Expídanse certificaciones de esta sentencia para su unión a la pieza separada o rollo de suplicación, que se archivará en este Tribunal, y a los autos principales.

Notifíquese la presente sentencia a las partes y a la Fiscalía de este Tribunal Superior de Justicia.

MODO DE IMPUGNACIÓN: Se hace saber a las partes que contra esta sentencia cabe interponer recurso de casación para la unificación de doctrina que ha de prepararse mediante escrito presentado ante esta Sala de lo Social dentro del improrrogable plazo de DIEZ DÍAS hábiles inmediatos siguientes a la fecha de notificación de esta sentencia.
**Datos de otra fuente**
/-- The hypotheses of `Obligations.FirmwareCommands` are met: one state and operands for each of its clauses that has any. -/
theorem witness_FirmwareCommands :
    (let x : Slot := adm .fetched (entry [(0, 1, 7), (24, 4, 4096)]); let s : State := S up0 x; let i : Nat := 1; s.dev.up = true ∧ s.dev.slot i = some x ∧ isAdmin x = true ∧ x.phase = .fetched ∧ x.lostXfer = false ∧ opcode x = 7 ∧ cdw x 0 % 4 = 0) ∧
    (let x : Slot := adm .fetched (entry [(0, 1, 7), (24, 4, 4096), (32, 4, 1)]); let s : State := S up0 x; let i : Nat := 1; s.dev.up = true ∧ s.dev.slot i = some x ∧ isAdmin x = true ∧ x.phase = .fetched ∧ x.lostXfer = false ∧ opcode x = 7 ∧ cdw x 0 % 4 = 1 ∧ ((∀ m : Mech, s.dev.get (Reg.FSQ_UCODE_STAT_SWAP_ARMED m) = 0))) ∧
    (let x : Slot := adm .fetched (entry [(0, 1, 8), (32, 4, 3)]); let s : State := S up0 x; let i : Nat := 1; s.dev.up = true ∧ s.dev.slot i = some x ∧ isAdmin x = true ∧ x.phase = .fetched ∧ x.lostXfer = false ∧ opcode x = 8 ∧ 2 ≤ cdw x 0 % 4) ∧
    (let x : Slot := adm .fetched (entry [(0, 1, 8)]); let s : State := S (D up0 fun d => { d with fw := { d.fw with svcAct := some ⟨3, false, [], 0⟩ } }) x; let i : Nat := 1; s.dev.up = true ∧ s.dev.slot i = some x ∧ isAdmin x = true ∧ x.phase = .fetched ∧ x.lostXfer = false ∧ opcode x = 8 ∧ cdw x 0 % 4 = 0 ∧ s.dev.fwBusy = true) ∧
    (let x : Slot := adm .fetched (entry [(0, 1, 8)]); let s : State := S (D arc0 fun d => { d with sec := { d.sec with svcStaged := some img0 } }) x; let i : Nat := 1; s.dev.up = true ∧ s.dev.slot i = some x ∧ isAdmin x = true ∧ x.phase = .fetched ∧ x.lostXfer = false ∧ opcode x = 8 ∧ cdw x 0 % 4 = 0 ∧ s.dev.fwBusy = false ∧ s.dev.sec.svcStaged.isSome = true ∧ s.dev.inReset 26 = false ∧ (s.dev.parts[26]).lastEnd = none) ∧
    (let a : SvcAct := ⟨1, false, [], Crypto.shake256 []⟩; let img : SignedImage := img0; let y : Slot := adm .running []; let burn : Bool := false; let s : State := S (D up0 fun d => { d with sec := { d.sec with svcStaged := some img }, fw := { d.fw with svcAct := some a } }) y; s.dev.up = true ∧ s.dev.fw.svcAct = some a ∧ a.fallback = false ∧ s.dev.sec.svcStaged = some img ∧ s.dev.inReset 26 = false ∧ s.dev.slot a.slot = some y ∧ y.phase = .running ∧ Crypto.shake256 a.record = a.digest) ∧
    (let a : SvcAct := ⟨1, false, [], Crypto.shake256 []⟩; let img : SignedImage := img0; let y : Slot := adm .running []; let burn : Bool := false; let s : State := S (D up0 fun d => { d with sec := { d.sec with svcStaged := some img }, fw := { d.fw with svcAct := some a } }) y; let ok : Bool := false; s.dev.up = true ∧ s.dev.fw.svcAct = some a ∧ a.fallback = false ∧ s.dev.sec.svcStaged = some img ∧ s.dev.inReset 26 = false ∧ (s.dev.parts[26]).lastEnd = none ∧ (ok = false ∨ Crypto.shake256 a.record ≠ a.digest)) ∧
    (let y : Slot := adm .running (entry [(0, 1, 8)]); let a : SvcAct := ⟨1, false, [], 0⟩; let s : State := S (R (D up0 fun d => { d with fw := { d.fw with svcAct := some a } }) [(Reg.GCTL_EPOCH_IN_RESET 26, 1)]) y; s.dev.up = true ∧ s.dev.fw.svcAct = some a ∧ a.fallback = false ∧ s.dev.inReset 26 = true) ∧
    (let y : Slot := adm .running (entry [(0, 1, 8)]); let a : UcodeAct := ⟨1, 1, 0⟩; let s : State := S (D up0 fun d => { d with fw := { d.fw with ucodeAct := some a } }) y; s.dev.up = true ∧ s.dev.fw.ucodeAct = some a ∧ s.dev.slot a.slot = some y ∧ y.phase = .running) := by
  refine ⟨?_, ?_, ?_, ?_, ?_, ?_, ?_, ?_, ?_⟩ <;> (dsimp only; decide +kernel)

/-- The hypotheses of `Obligations.StructureReloads` are met: one state and operands for each of its clauses that has any. -/
theorem witness_StructureReloads :
    (let x : Slot := adm .fetched (entry [(0, 1, 9), (24, 4, 4096)]); let s : State := S (D up0 fun d => { d with fw := { d.fw with svcAct := some ⟨3, false, [], 0⟩ } }) x; let i : Nat := 1; s.dev.up = true ∧ s.dev.slot i = some x ∧ isAdmin x = true ∧ x.phase = .fetched ∧ opcode x = 9 ∧ s.dev.fwBusy = true) ∧
    (let x : Slot := adm .fetched (entry [(0, 1, 9), (24, 4, 4096), (32, 4, 0x11F)]); let s : State := S up0 x; let i : Nat := 1; s.dev.up = true ∧ s.dev.slot i = some x ∧ isAdmin x = true ∧ x.phase = .fetched ∧ opcode x = 9 ∧ s.dev.fwBusy = false ∧ s.dev.sec.ownerOp = 0 ∧ tbit (cdw x 0) 0 = true ∧ x.lostXfer = false) ∧
    (let y : Slot := adm .running (entry [(0, 1, 9), (24, 4, 4096)]); let r : Reload := ⟨1, some 15, true, 4, 0, none, false⟩; let s : State := S (R (D up0 fun d => { d with fw := { d.fw with reload := some r } }) [(Reg.BUF_STAT_ACTIVE, 24)]) y; s.dev.up = true ∧ s.dev.fw.reload = some r ∧ r.image = none ∧ s.dev.slot r.slot = some y ∧ y.phase = .running) ∧
    (let m : Mech := 0; let y := adm .running (entry [(0, 1, 9), (24, 4, 4096)]); let r := ⟨1, some 0, true, 4, 0, some ⟨1, 0, 0, [], [[]], none⟩, false⟩; let s : State := S (R (D (st .parked) fun d => { d with fw := { d.fw with reload := some r } }) [(Reg.SLD_STATE_AT_PARK 0, 1)]) y; s.dev.up = true ∧ s.dev.reloadWaits m = true ∧ s.dev.reloadRest m = true ∧ s.dev.mstate m ≠ .safe ∧ s.dev.mechInReset m = false ∧ s.dev.resetPending ⟨m.val, by omega⟩ = false ∧ (s.dev.parts[m.val]).lastEnd = none) ∧
    (let m : Mech := 0; let y : Slot := adm .running (entry [(0, 1, 9), (24, 4, 4096)]); let r : Reload := ⟨1, some 0, true, 4, 0, some ⟨1, 0, 0, [], [[]], none⟩, false⟩; let s : State := S (D (st .tracking) fun d => { d with fw := { d.fw with reload := some r } }) y; s.dev.up = true ∧ s.dev.reloadWaits m = true ∧ s.dev.fw.reload = some r ∧ s.dev.slot r.slot = some y ∧ y.phase = .running) := by
  refine ⟨?_, ?_, ?_, ?_, ?_⟩ <;> (dsimp only; decide +kernel)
Siendo requisito necesario que en dicho plazo se nombre al letrado que ha de interponerlo. Igualmente será requisito necesario que el recurrente que no tenga la condición de trabajador ,causahabiente suyo o beneficiario del Régimen Publico de la Seguridad Social o no gozare del derecho de asistencia jurídica gratuita, acredite ante esta Sala al tiempo de preparar el recurso haber depositado 600 euros, conforme al artículo 229 de la LRJS, y consignado el importe de la condena cuando proceda, presentando resguardos acreditativos de haber efectuado ambos ingresos, separadamente en la cuenta corriente nº 2827-0000-00-0494-23 que esta sección tiene abierta en BANCO DE SANTANDER sita en PS. del General Martínez Campos, 35; 28010 Madrid, pudiendo en su caso sustituir la consignación de la condena en metálico por el aseguramiento de la misma mediante el correspondiente aval solidario de duración indefinida y pagadero a primer requerimiento emitido por la entidad de crédito ( art.230.1 L.R.J.S).

Se puede realizar el ingreso por transferencia bancaria desde una cuenta corriente abierta en cualquier entidad bancaria distinta de BANCO DE SANTANDER. Para ello ha de seguir todos los pasos siguientes:

Emitir la transferencia a la cuenta bancaria siguiente: IBAN ES55 0049 3569 9200 0500 1274. En el campo ordenante, se indicará como mínimo el nombre o razón social de la persona física o jurídica obligada a hacer el ingreso y si es posible, el nif /cif de la misma. En el campo beneficiario, se identificará al juzgado o tribunal que ordena el ingreso. En el campo "observaciones o concepto de la transferencia", se consignarán los 16 dígitos que corresponden al procedimiento 2827- 0000-00-0494-23.

Una vez adquiera firmeza la presente sentencia, devuélvanse los autos originales al Juzgado de lo Social de su procedencia, dejando de ello debida nota en los Libros de esta Sección de Sala.

Así, por esta nuestra sentencia, lo pronunciamos, mandamos y firmamos.

La difusión del texto de esta resolución a partes no interesadas en el proceso en el que ha sido dictada sólo podrá llevarse a cabo previa disociación de los datos de carácter personal que los mismos contuvieran y con pleno respeto al derecho a la intimidad, a los derechos de las personas que requieran un especial deber de tutela o a la garantía del anonimato de las víctimas o perjudicados, cuando proceda.

Los datos personales incluidos en esta resolución no podrán ser cedidos, ni comunicados con fines contrarios a las leyes.